▶ **Your assignment**: Start at the line below containing "The symbols -/" and stop at the line containing "theorem coded_ascending (code". Repeat every line of that stretch exactly, and nothing outside it.
___
-- ==== Sys2Proof/Laws/Bits.lean ====
section
/-! SUPPORT. What the bit-string, packing, big-endian and table helpers do, once each. -/

namespace Sys2Proof.Machine

/-! ### `ceil8` -/

theorem ceil8_bounds (b : Nat) : b ≤ 8 * ceil8 b ∧ 8 * ceil8 b < b + 8 := by
  unfold ceil8
  omega

@[simp] theorem ceil8_zero : ceil8 0 = 0 := rfl

theorem ceil8_le_iff (b c : Nat) : ceil8 b ≤ c ↔ b ≤ 8 * c := by
  unfold ceil8
  omega

/-! ### Bits in words -/

theorem getLsbD_shiftConcat {n : Nat} (x : BitVec n) (b : Bool) (i : Nat) :
    (x.shiftConcat b).getLsbD i = (decide (i < n) && if i = 0 then b else x.getLsbD (i - 1)) := by
  rw [BitVec.getLsbD_shiftConcat]

/-- Bit `i` of a word filled first bit first: the bit at place `n - 1 - i` of the string (R75). -/
theorem getLsbD_msbFirst (n : Nat) (p : Nat → Bool) (i : Nat) :
    (msbFirst n p).getLsbD i = (decide (i < n) && p (n - 1 - i)) := by
  have key : ∀ k, ((List.range k).foldl (fun acc t => acc.shiftConcat (p t)) (0#n)).getLsbD i =
      (decide (i < n) && (decide (i < k) && p (k - 1 - i))) := by
    intro k
    induction k generalizing i with
    | zero => simp
    | succ k ih =>
      rw [List.range_succ, List.foldl_append]
      simp only [List.foldl_cons, List.foldl_nil, getLsbD_shiftConcat]
      rcases i with _ | i
      · simp
      · simp only [Nat.add_sub_cancel, Nat.succ_ne_zero, if_false, ih]
        by_cases h1 : i + 1 < n
        · simp [h1, Nat.lt_of_succ_lt h1, Nat.sub_sub, Nat.add_comm 1]
        · simp [h1]
  have h := key n
  unfold msbFirst
  rw [h]
  by_cases h1 : i < n <;> simp [h1]

/-- Bit `j` of the `bits` field is the `j`-th bit of the string, 0 beyond (R37). -/
theorem getLsbD_bitsField (p : BitString) (j : Nat) :
    (bitsField p).getLsbD j = (decide (j < 256) && p[j]?.getD false) := by
  induction p generalizing j with
  | nil => simp [bitsField]
  | cons b bs ih =>
    simp only [bitsField, getLsbD_shiftConcat]
    rcases j with _ | j
    · simp
    · simp only [Nat.succ_ne_zero, if_false, Nat.add_sub_cancel, ih, List.getElem?_cons_succ]
      by_cases h : j + 1 < 256
      · simp [h, Nat.lt_of_succ_lt h]
      · simp [h]

@[simp] theorem CodeEntry.path_length (e : CodeEntry) : e.path.length = e.len.toNat := by
  simp [CodeEntry.path]

theorem CodeEntry.path_getElem (e : CodeEntry) (j : Nat) (h : j < e.path.length) :
    e.path[j] = e.bits.getLsbD j := by
  simp [CodeEntry.path]

theorem CodeEntry.store_len {p : BitString} (h : p.length ≤ 255) : (CodeEntry.store p).len.toNat = p.length := by
  simp [CodeEntry.store]
  omega

/-- A stored bit string reads back (R37, R101). -/
theorem CodeEntry.path_store {p : BitString} (h : p.length ≤ 255) : (CodeEntry.store p).path = p := by
  apply List.ext_getElem
  · simp [CodeEntry.store_len h]
  · intro j h1 h2
    rw [CodeEntry.path_getElem]
    simp [CodeEntry.store, getLsbD_bitsField, h2]
    omega

theorem CodeEntry.store_clean {p : BitString} (h : p.length ≤ 255) : (CodeEntry.store p).Clean := by
  intro j hj
  rw [CodeEntry.store_len h] at hj
  simp [CodeEntry.store, getLsbD_bitsField, List.getElem?_eq_none hj]

theorem CodeEntry.noCode_clean : CodeEntry.noCode.Clean := by
  intro j _
  simp [CodeEntry.noCode]

/-- A clean entry is determined by its code. -/
theorem CodeEntry.ext_of_path {e f : CodeEntry} (he : e.Clean) (hf : f.Clean) (h : e.path = f.path) : e = f := by
  have hl : e.len.toNat = f.len.toNat := by simpa using congrArg List.length h
  obtain ⟨el, eb⟩ := e
  obtain ⟨fl, fb⟩ := f
  have hlen : el = fl := BitVec.eq_of_toNat_eq hl
  subst hlen
  congr 1
  apply BitVec.eq_of_getLsbD_eq
  intro j _
  by_cases hj : j < el.toNat
  · have h1 := CodeEntry.path_getElem ⟨el, eb⟩ j (by simpa using hj)
    have h2 := CodeEntry.path_getElem ⟨el, fb⟩ j (by simpa using hj)
    have h3 : (CodeEntry.path ⟨el, eb⟩)[j]'(by simpa using hj) = (CodeEntry.path ⟨el, fb⟩)[j]'(by simpa using hj) := by
      simp only [h]
    rw [h1, h2] at h3
    exact h3
  · rw [he j (by simpa using hj), hf j (by simpa using hj)]

/-! ### Big-endian integers -/

@[simp] theorem bigEndian_length (k v : Nat) : (bigEndian k v).length = k := by simp [bigEndian]

theorem bigEndian_getElem (k v j : Nat) (h : j < (bigEndian k v).length) :
    (bigEndian k v)[j] = BitVec.ofNat 8 (v / 256 ^ (k - 1 - j)) := by
  simp [bigEndian]

/-- The value of the bytes of an integer (R70). -/
theorem bigEndianVal_bigEndian (H : Nat → Byte) (o k v : Nat) (hv : v < 256 ^ k)
    (h : ∀ j (hj : j < k), H (o + j) = (bigEndian k v)[j]'(by simpa using hj)) : bigEndianVal H o k = v := by
  have key : ∀ m, m ≤ k →
      (List.range m).foldl (fun acc j => acc * 256 + (H (o + j)).toNat) 0 = v / 256 ^ (k - m) := by
    intro m
    induction m with
    | zero => intro _; simp [Nat.div_eq_of_lt hv]
    | succ m ih =>
      intro hm
      rw [List.range_succ, List.foldl_append, ih (by omega)]
      simp only [List.foldl_cons, List.foldl_nil]
      rw [h m (by omega), bigEndian_getElem]
      have e1 : k - m = (k - 1 - m) + 1 := by omega
      have e2 : k - (m + 1) = k - 1 - m := by omega
      rw [e1, e2, pow_succ, ← Nat.div_div_eq_div_mul, BitVec.toNat_ofNat]
      omega
  have := key k (le_refl k)
  simpa [bigEndianVal] using this

/-! ### Tables -/

@[simp] theorem tableGet_tableSet_same {α : Type} (t : Vector α 256) (s : Byte) (v : α) :
    tableGet (tableSet t s v) s = v := by
  simp [tableGet, tableSet]

theorem tableGet_tableSet_other {α : Type} (t : Vector α 256) {s u : Byte} (v : α) (h : u ≠ s) :
    tableGet (tableSet t s v) u = tableGet t u := by
  have h' : s.toNat ≠ u.toNat := fun e => h (BitVec.eq_of_toNat_eq e.symm)
  simp [tableGet, tableSet, Vector.getElem_set_ne _ _ h']

theorem tableGet_tableSet {α : Type} (t : Vector α 256) (s u : Byte) (v : α) :
    tableGet (tableSet t s v) u = if u = s then v else tableGet t u := by
  by_cases h : u = s
  · subst h; simp
  · simp [h, tableGet_tableSet_other _ _ h]

@[simp] theorem tableGet_replicate {α : Type} (v : α) (s : Byte) : tableGet (Vector.replicate 256 v) s = v := by
  simp [tableGet]

@[simp] theorem tableGet_noCodes (s : Byte) : tableGet noCodes s = CodeEntry.noCode := tableGet_replicate _ _

/-- Two tables with the same entries are equal. -/
theorem table_ext {α : Type} {t u : Vector α 256} (h : ∀ s : Byte, tableGet t s = tableGet u s) : t = u := by
  apply Vector.ext
  intro i hi
  have := h (BitVec.ofNat 8 i)
  have e : (BitVec.ofNat 8 i).toNat = i := by simp; omega
  simpa [tableGet, e] using this

/-! ### The symbols -/

@[simp] theorem symbols_length : symbols.length = 256 := by simp [symbols]

@[simp] theorem mem_symbols (s : Byte) : s ∈ symbols := by
  simp only [symbols, List.mem_map, List.mem_range]
  exact ⟨s.toNat, s.isLt, by simp⟩

/-- The symbols stand in ascending order. -/
theorem symbols_ascending : symbols.Pairwise (fun a b => a.toNat < b.toNat) := by
  rw [symbols, List.pairwise_map]
  refine List.Pairwise.imp_of_mem ?_ List.pairwise_lt_range
  intro a b ha hb hab
  simp only [List.mem_range] at ha hb
  simp only [BitVec.toNat_ofNat]
  omega

theorem present_ascending (freq : FreqTable) : (present freq).Pairwise (fun a b => a.toNat < b.toNat) :=
  symbols_ascending.sublist List.filter_sublist

theorem coded_ascending (code : CodeTable) : (coded code).Pairwise (fun a b => a.toNat < b.toNat) :=
  symbols_ascending.sublist List.filter_sublist

theorem nodup_of_ascending {l : List Byte} (h : l.Pairwise (fun a b => a.toNat < b.toNat)) : l.Nodup :=
  h.imp (fun {a b} hab e => by subst e; exact Nat.lt_irrefl _ hab)

@[simp] theorem mem_present (freq : FreqTable) (s : Byte) : s ∈ present freq ↔ tableGet freq s ≠ 0#32 := by
  simp [present]

@[simp] theorem mem_coded (code : CodeTable) (s : Byte) : s ∈ coded code ↔ (tableGet code s).len ≠ 0#8 := by
  simp [coded]

theorem present_length_le (freq : FreqTable) : (present freq).length ≤ 256 := by
  have := List.length_filter_le (fun s => tableGet freq s != 0#32) symbols
  simpa [present] using this

theorem coded_length_le (code : CodeTable) : (coded code).length ≤ 256 := by
  have := List.length_filter_le (fun s => (tableGet code s).len != 0#8) symbols
  simpa [coded] using this

end Sys2Proof.Machine
end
___
▶ **Response to this task**:
/-! ### The symbols -/

@[simp] theorem symbols_length : symbols.length = 256 := by simp [symbols]

@[simp] theorem mem_symbols (s : Byte) : s ∈ symbols := by
  simp only [symbols, List.mem_map, List.mem_range]
  exact ⟨s.toNat, s.isLt, by simp⟩

/-- The symbols stand in ascending order. -/
theorem symbols_ascending : symbols.Pairwise (fun a b => a.toNat < b.toNat) := by
  rw [symbols, List.pairwise_map]
  refine List.Pairwise.imp_of_mem ?_ List.pairwise_lt_range
  intro a b ha hb hab
  simp only [List.mem_range] at ha hb
  simp only [BitVec.toNat_ofNat]
  omega

theorem present_ascending (freq : FreqTable) : (present freq).Pairwise (fun a b => a.toNat < b.toNat) :=
  symbols_ascending.sublist List.filter_sublist

theorem coded_ascending (code : CodeTable) : (coded code).Pairwise (fun a b => a.toNat < b.toNat) :=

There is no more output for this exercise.